### TASK BRIEF
Within the entries below, the lines from the one with "(∃ x, i = .firePulseEnd" through the one with "for every field" are to be set down exactly, both ends kept.

### SOURCE DATA
_ _ _

-- ==== Sys2Proof/Certificates/Slice0/Obligations.lean ====
section
/-! DEFINITION. The statements for the provers. Each docstring names the rules a statement formalises; numbers are written
out as the manual gives them. `u.settled` is a state `u` with the acts that follow from it carried out (log 8); where
no act is due the two are equal, so a statement with the hypothesis `s.work = []` and no act made due gives the whole
next state. -/

open Sys2Proof Sys2Proof.Machine

/-! ### The block as a whole -/

/-- Commands are taken first in, first out: a step carries out the command at the front of the queue. -/
def Obligations.StepRunsTheFrontCommand : Prop :=
  ∀ (c : Instr) (rest : List Instr) (s : State), s.pending = c :: rest → step s = exec c { s with pending := rest }

/-- MODEL's choice (log 1, log 26): on an empty queue a step is one tick of R1, which counts every timer, samples the DONE inputs
(R115) and the stand interrupt (R99), and puts the commands whose moment has come, and no others, into the queue; while the
reset input is asserted no tick is taken. -/
def Obligations.EmptyQueueTakesOneTick : Prop :=
  ∀ s : State, s.pending = [] →
    (s.resetAsserted = true → step s = .next s) ∧
    (s.resetAsserted = false → ∃ t, step s = .next t ∧
      t.lmu.ticks = s.lmu.ticks + 1 ∧
      t.lmu.divider = (s.lmu.divider + 1) % 10 ∧
      t.lmu.channels = s.lmu.channels ∧
      t.lmu.stopped = s.lmu.stopped ∧
      t.lmu.zeroSpeedTime =
        (if s.lmu.stopped = false ∧ (s.channel .main).speed = 0 then s.lmu.zeroSpeedTime + 1 else s.lmu.zeroSpeedTime) ∧
      t.lmu.stopDuration =
        (if s.lmu.stopped = true then min (s.lmu.stopDuration + 1) 65535 else s.lmu.stopDuration) ∧
      (∀ x arm, t.arm x arm =
        { s.arm x arm with
          delay := if (s.arm x arm).driveEnable = true then min ((s.arm x arm).delay + 1) 800 else (s.arm x arm).delay }) ∧
      (∀ x, t.stream x =
        { s.stream x with
          arms := (t.stream x).arms, fireLeft := (s.stream x).fireLeft - 1
          doneSample := if s.pins.done.get x = true then (if (s.stream x).doneSample = .low then .once else .high) else .low }) ∧
      t.splice.link =
        { s.splice.link with
          poll := (s.splice.link.poll + 1) % 100
          samples := if s.pins.interrupt = s.splice.link.interrupt then 0 else min (s.splice.link.samples + 1) 20 } ∧
      (Instr.tenMsUpdate ∈ t.pending ↔ t.lmu.divider = 0) ∧
      (Instr.entryIntoAStop ∈ t.pending ↔
        s.lmu.stopped = false ∧ (s.channel .main).speed = 0 ∧ s.profile.line.stopTime ≤ s.lmu.zeroSpeedTime + 1) ∧
      (∀ x, Instr.firePulseEnd x ∈ t.pending ↔ (s.stream x).fire = true ∧ (s.stream x).fireLeft ≤ 1) ∧
      (∀ x, Instr.donePulse x ∈ t.pending ↔ (s.stream x).doneSample = .once ∧ s.pins.done.get x = true) ∧
      (Instr.standPoll ∈ t.pending ↔ (s.splice.link.poll + 1) % 100 = 0) ∧
      (∀ n, Instr.takeStopZone n ∈ t.pending ↔ 1 ≤ n ∧ n ≤ 12 ∧ s.lmu.stopped = true ∧ nth1 s.map.zoneTaken n = some false ∧
        ∃ e, nth1 s.profile.entries n = some e ∧ e.enable = true ∧ e.stopTolerance ≤ min (s.lmu.stopDuration + 1) 65535) ∧
      (∀ b, Instr.standInterruptChange b ∈ t.pending ↔
        b = s.pins.interrupt ∧ s.pins.interrupt ≠ s.splice.link.interrupt ∧ 20 ≤ s.splice.link.samples + 1) ∧
      (∀ x arm, Instr.driveGoodDelay x arm ∈ t.pending ↔ (s.arm x arm).driveEnable = true ∧
        (s.streamProfile x).driveMode.delay? = some ((s.arm x arm).delay + 1)) ∧
      (Instr.standTransactionStart ∈ t.pending ↔ s.splice.link.busy = none ∧ ∃ x, (s.streamProfile x).active = true ∧
        (((s.stream x).writePending = true ∧ (s.stream x).linkFault = false) ∨ (s.stream x).readPending = true)) ∧
      (∀ i ∈ t.pending, i = .tenMsUpdate ∨ i = .entryIntoAStop ∨ i = .standPoll ∨ i = .standTransactionStart ∨
        (∃ n, i = .takeStopZone n) ∨ (∃ b, i = .standInterruptChange b) ∨ (∃ x arm, i = .driveGoodDelay x arm) ∨
        (∃ x, i = .firePulseEnd x) ∨ ∃ x, i = .donePulse x) ∧
      { t with lmu := s.lmu, splice := s.splice, pending := [] } = s)

/-- What each block holds after reset where the manual gives the value: R18, R43, R67, R95, R127, R152, R173, R194, R204, and
for every field of the profile the table of 09 section 9.1. -/
def Obligations.ResetStateHoldsTheResetValues : Prop :=
  let s := State.reset
  s.part = .setup ∧ s.resetAsserted = false ∧
  (∀ c, (s.channel c).counter = 0 ∧ (s.channel c).fraction = 0 ∧ (s.channel c).backTravel = 0 ∧
    (s.channel c).buckets = [0, 0, 0, 0, 0, 0, 0, 0, 0, 0] ∧ (s.channel c).gain = 0 ∧ (s.channel c).speed = 0 ∧
    (s.channel c).saturated = false ∧ (s.channel c).capped = false) ∧
  s.lmu.stopped = false ∧ s.lmu.zeroSpeedTime = 0 ∧ s.lmu.stopDuration = 0 ∧ s.lmu.divider = 0 ∧
  (∀ x, s.streamProfile x =
    { active := false, splicerDistance := 0, commitLead := 0, spliceMaxSpeed := 0, seamLead := 0, seamTrail := 0
      fastExtra := 0, runoutReserve := 0, butt := 0, doneWindow := 0, driveMode := .input }) ∧
  (∀ l, s.laneProfile l =
    { kBase := 0, dDet := 0, wConfirm := 0, maxCorrection := 0, preQuiet := 0, minActive := 0, maxGap := 0, postQuiet := 0
      unsyncedExtra := 0, rethreadLength := 0 }) ∧
  s.profile.line =
    { g := 0, wg := 20000, h := 20000, swapLead := 0, execTolerance := 0, stopTime := 500
      pulseWeight := ⟨1024, 1024, 1024⟩, filterWidth := ⟨0, 0, 0⟩ } ∧
  s.profile.slitter = { dA := 0, dB := 0, minSlitSpacing := 0, minScoreSpacing := 0, placeTolerance := 0, placeAttempts := 4 } ∧
  s.profile.entries = List.replicate 12
    { enable := false, kind := .preheater, dNear := 0, dFar := 0, changeLead := 0, stopTolerance := 0 } ∧
  s.map.track = [] ∧ s.map.zoneTaken = List.replicate 12 false ∧
  (∀ l, (s.lane l).marks = [] ∧ (s.lane l).offset = 0 ∧ (s.lane l).unsynced = true ∧
    (s.lane l).recogniser.state = .guard ∧ (s.lane l).recogniser.p0 = none) ∧
  s.book = [] ∧ s.plan.window = [] ∧ s.plan.w0 = 0 ∧ s.plan.tail = none ∧ s.plan.pendingChange = List.replicate 12 none ∧
  (∀ x, (s.stream x).running = none ∧ (s.stream x).runningGrade = 0 ∧ (s.stream x).broken = false ∧
    (s.stream x).linkFault = false ∧ (s.stream x).slot = none ∧ (s.stream x).fire = false ∧
    (s.stream x).doneSample = .high ∧ (s.stream x).readPending = false ∧ (s.stream x).writePending = false ∧
    (s.stream x).splicerReady.level = false ∧
    ∀ arm, (s.arm x arm).state = .empty ∧ (s.arm x arm).declaration = none ∧ (s.arm x arm).startCount = none ∧
      (s.arm x arm).present.level = false ∧ (s.arm x arm).latched.level = false ∧ (s.arm x arm).button.level = false ∧
      (s.arm x arm).driveGood.level = false ∧ (s.arm x arm).driveEnable = false ∧ (s.arm x arm).lamp = false ∧
      (s.arm x arm).delay = 0) ∧
  s.splice.link.interrupt = false ∧ s.splice.link.samples = 0 ∧ s.splice.link.busy = none ∧ s.splice.link.scan = none ∧
  (∀ st, (s.station st).state = .idle ∧ (s.station st).layout = none ∧ (s.station st).order = none ∧
    (s.station st).late = none ∧ (s.station st).current = .none ∧ (s.station st).previous = .none ∧
    (s.station st).slits = List.replicate 8 { state := .unknown, target := none, attempts := 0, measured := none } ∧
    (s.station st).scores = List.replicate 10 { state := .unknown, target := none, attempts := 0, measured := none }) ∧
  s.slitter.moves = [] ∧ s.dry.released = [] ∧ s.dry.sequence = 1 ∧ s.dry.wrapped = false ∧ s.dry.cursor = 0 ∧
  s.dry.merge = false ∧
  (∀ p, (s.port p).queue = [] ∧
    (s.port p).classes = List.replicate (Port.classCount p) { raw := false, enable := false, queued := false } ∧
    (s.port p).paused = false ∧ (s.port p).select = none ∧ s.attention p = false) ∧
  s.pending = []

/-- RESET_ASSERT gives every block its reset values (R204 and the reset rule of each chapter), and no tick is taken while it
stays asserted (R1). That until RESET_RELEASE no other command changes anything is the MODEL's reading of "holds them there"
(log 5). The pins and the queue are not the block's. -/
def Obligations.ResetAssertClearsAndHolds : Prop :=
  (∀ s : State, exec .resetAssert s =
    .next { State.reset with resetAsserted := true, pins := s.pins, pending := s.pending }) ∧
  (∀ (i : Instr) (s : State), s.resetAsserted = true → i ≠ .resetAssert → (∀ v, i ≠ .resetRelease v) →
    exec i s = .next s) ∧
  (∀ s : State, s.resetAsserted = true → s.pending = [] → step s = .next s)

_ _ _

### RESPONSE TO THE TASK
        (∃ x, i = .firePulseEnd x) ∨ ∃ x, i = .donePulse x) ∧
      { t with lmu := s.lmu, splice := s.splice, pending := [] } = s)

/-- What each block holds after reset where the manual gives the value: R18, R43, R67, R95, R127, R152, R173, R194, R204, and
for every field of the profile the table of 09 section 9.1. -/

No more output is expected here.